*PROBLEM DESCRIPTION*: For each line in the data below that has the word "laneTime", copy that line.

*DATA PROVIDED*:
/-- Direction of dimension d from src to dst, or `none` when both paths cross a mapped link (R303). -/
def FabBlk.dirOf (f : FabBlk) (src dst d : Nat) : Option Bool :=
  let n := f.size d
  let a := coordOf src d
  if n = 0 ∨ a = coordOf dst d then some false
  else
    let δ := f.delta src dst d
    let minus := f.minimal src dst d
    -- dimensions already routed equal the destination's, those not yet routed the source's
    let co (i c : Nat) : Nat := if i < d then coordOf dst i else if i = d then c else coordOf src i
    let mk (c : Nat) : Nat := devOf (co 0 c) (co 1 c) (co 2 c) (co 3 c)
    let bad (m : Bool) : Bool :=
      (pathLinks n mk (2 * d + b2n m) m (if m then n - δ else δ) a).any (fun l => f.linkBad l.1 l.2)
    if !bad minus then some minus else if !bad (!minus) then some (!minus) else none

/-- DIR of a route, or `none` when a dimension is blocked both ways. -/
def FabBlk.route (f : FabBlk) (src dst : Nat) : Option (BitVec 4) :=
  match f.dirOf src dst 0, f.dirOf src dst 1, f.dirOf src dst 2, f.dirOf src dst 3 with
  | some x, some y, some z, some w => some (BitVec.ofNat 4 (b2n x + 2 * b2n y + 4 * b2n z + 8 * b2n w))
  | _, _, _, _ => none

/-- Trunk on which a packet leaves a module, `none` at its destination (R304). -/
def nextTrunk (here : Nat) (p : Packet) : Option Nat :=
  ((List.range 4).find? (fun d => coordOf here d != coordOf p.dst.toNat d)).map (fun d => 2 * d + b2n (p.dir.getLsbD d))

/-- Virtual channel of the link a packet takes from `here` (R305): VC1 once it crosses or has crossed the dateline of
the dimension it travels. -/
def FabBlk.vcFor (f : FabBlk) (here : Nat) (p : Packet) : Nat :=
  match (List.range 4).find? (fun d => coordOf here d != coordOf p.dst.toNat d) with
  | none => 0
  | some d =>
    let c := coordOf here d
    let s := coordOf p.srcDev.toNat d
    if f.size d = 2 then 1
    else if p.dir.getLsbD d then b2n (decide (c = 0 ∨ c > s)) else b2n (decide (c + 1 = f.size d ∨ c < s))

/-! ## Slots (R331, R332) -/

/-- Tag of lane l of trunk t at fabric time `ft`; 0 before the epoch and while EN is clear. -/
def TimeBlk.tagAt (tb : TimeBlk) (t l : Nat) (ft : Nat) : Nat :=
  if tb.schedEn ∧ tb.schedEpoch ≠ 0 ∧ tb.schedEpoch.toNat ≤ ft then
    let sl := (ft - tb.schedEpoch.toNat) / 128 % (tb.frameM1.toNat + 1)
    fldN (tabGet tb.slots (8192 * t + sl) 0) (16 * l) 16
  else 0

def popcount {n : Nat} (x : BitVec n) : Nat := ((List.range n).filter (fun i => x.getLsbD i)).length

/-- Units of lane time in a ns. -/
def laneUnit : Nat := 33075

/-- Lane time of `n` bytes at width w: 157.5 GB/s at width 8 (R287), which is 1680 / w units for a byte. -/
def laneTime (n w : Nat) : Nat := n * (1680 / max w 1)

/-- FT now in units of lane time. -/
def State.instant (s : State) : Nat := s.now.toNat * laneUnit

/-- Packet bytes on the lane. -/
def Packet.size (p : Packet) : Nat := 32 + 64 * p.len

/-- Wavelengths a lane transmits on, and receives on. -/
def Lane.width (l : Lane) : Nat := popcount l.txMask
def Lane.rxWidth (l : Lane) : Nat := popcount l.rxMask

/-- Every slot of lane k from instant a up to instant `stop` has a tag of the kind. -/
def State.slotsAre (s : State) (k a stop : Nat) (ok : Nat → Bool) : Bool :=
  let slot := 128 * laneUnit
  (List.range (stop / slot - a / slot + 1)).all (fun i =>
    let x := max a ((a / slot + i) * slot)
    x == stop || ok (s.time.tagAt (k / 8) (k % 8) (x / laneUnit)))

/-- End of a packet that starts on lane k at instant a, with the guard of 16 ns (R332). -/
def State.laneStop (s : State) (k a size : Nat) : Nat := a + laneTime size (s.lane k).width + 16 * laneUnit

/-- A best-effort packet that comes at width w may take the lane from instant a: it starts once the lane has sent what it
took before, lasts no shorter than its coming, and every slot that it and its guard touch is tag 0 (R332). -/
def State.laneOpenAt (s : State) (k a w size : Nat) : Bool :=
  let a := max a (s.lane k).busyUntil
  s.slotsAre k a (a + laneTime size (min w (s.lane k).width) + 16 * laneUnit) (· == 0)

/-- A best-effort or TIME packet that is here whole may take the lane now. -/
def State.laneOpen (s : State) (k : Nat) (p : Packet) : Bool := s.laneOpenAt k s.instant 8 p.size

/-! ## Slots for scheduled packets (R332, R334, R335) -/

/-- Tag reserved for scheduled packets: neither 0 nor quiet. -/
def tagFit (g : Nat) : Bool := decide (1 ≤ g ∧ g ≤ 0xFFFE)

/-- A scheduled packet of tag g may start on lane k at instant a: the run of g lasts 16 ns beyond its end. -/
def State.runFits (s : State) (k g a size : Nat) : Bool :=
  tagFit g && s.slotsAre k a (s.laneStop k a size) (· == g)

/-- The lane sends no packet at instant a, or ends one before FT shows another ns; none is being forwarded onto it. -/
def Lane.freeAt (l : Lane) (a : Nat) : Bool := l.cutFrom.isNone && decide (l.busyUntil < a + laneUnit)

/-- Lane k is UP and free now, and can take a packet of tag g. -/
def State.laneTakes (s : State) (k g size : Nat) : Bool :=
  (s.lane k).state == .up && (s.lane k).freeAt s.instant && s.runFits k g (max s.instant (s.lane k).busyUntil) size

/-- A start time before the limit exists on lane k: as soon as it is free, or at a later slot (R334). -/
def State.laneLater (s : State) (k g size limit : Nat) : Bool :=
  let slot := 128 * laneUnit
  let first := max s.instant (s.lane k).busyUntil
  let stop := limit * laneUnit
  (s.lane k).state == .up &&
    ((decide (first < stop) && s.runFits k g first size) ||
      (List.range (min 8193 (ceilDiv stop slot - first / slot))).any (fun i =>
        let x := (first / slot + 1 + i) * slot
        decide (x < stop) && s.runFits k g x size))

/-- EN is set, the epoch has come and the job owns the tables. -/
def State.tableOk (s : State) (tag : BitVec 16) : Bool :=
  s.time.schedEn && s.time.schedEpoch != 0 && decide (s.time.schedEpoch ≤ s.now) && s.time.schedTag == tag

/-- Lane j takes a scheduled packet whose header came in on lane k at instant a (R335). -/
def State.hopTakes (s : State) (k j : Nat) (p : Packet) (a : Nat) : Bool :=
  let l := s.lane j
  l.state == .up && l.freeAt a && decide ((s.lane k).rxWidth ≤ l.width)
    && tagFit p.tag.toNat && s.time.tagAt (j / 8) (j % 8) (a / laneUnit) == p.tag.toNat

*EXERCISE ANSWER*:
def laneTime (n w : Nat) : Nat := n * (1680 / max w 1)
def State.laneStop (s : State) (k a size : Nat) : Nat := a + laneTime size (s.lane k).width + 16 * laneUnit
  s.slotsAre k a (a + laneTime size (min w (s.lane k).width) + 16 * laneUnit) (· == 0)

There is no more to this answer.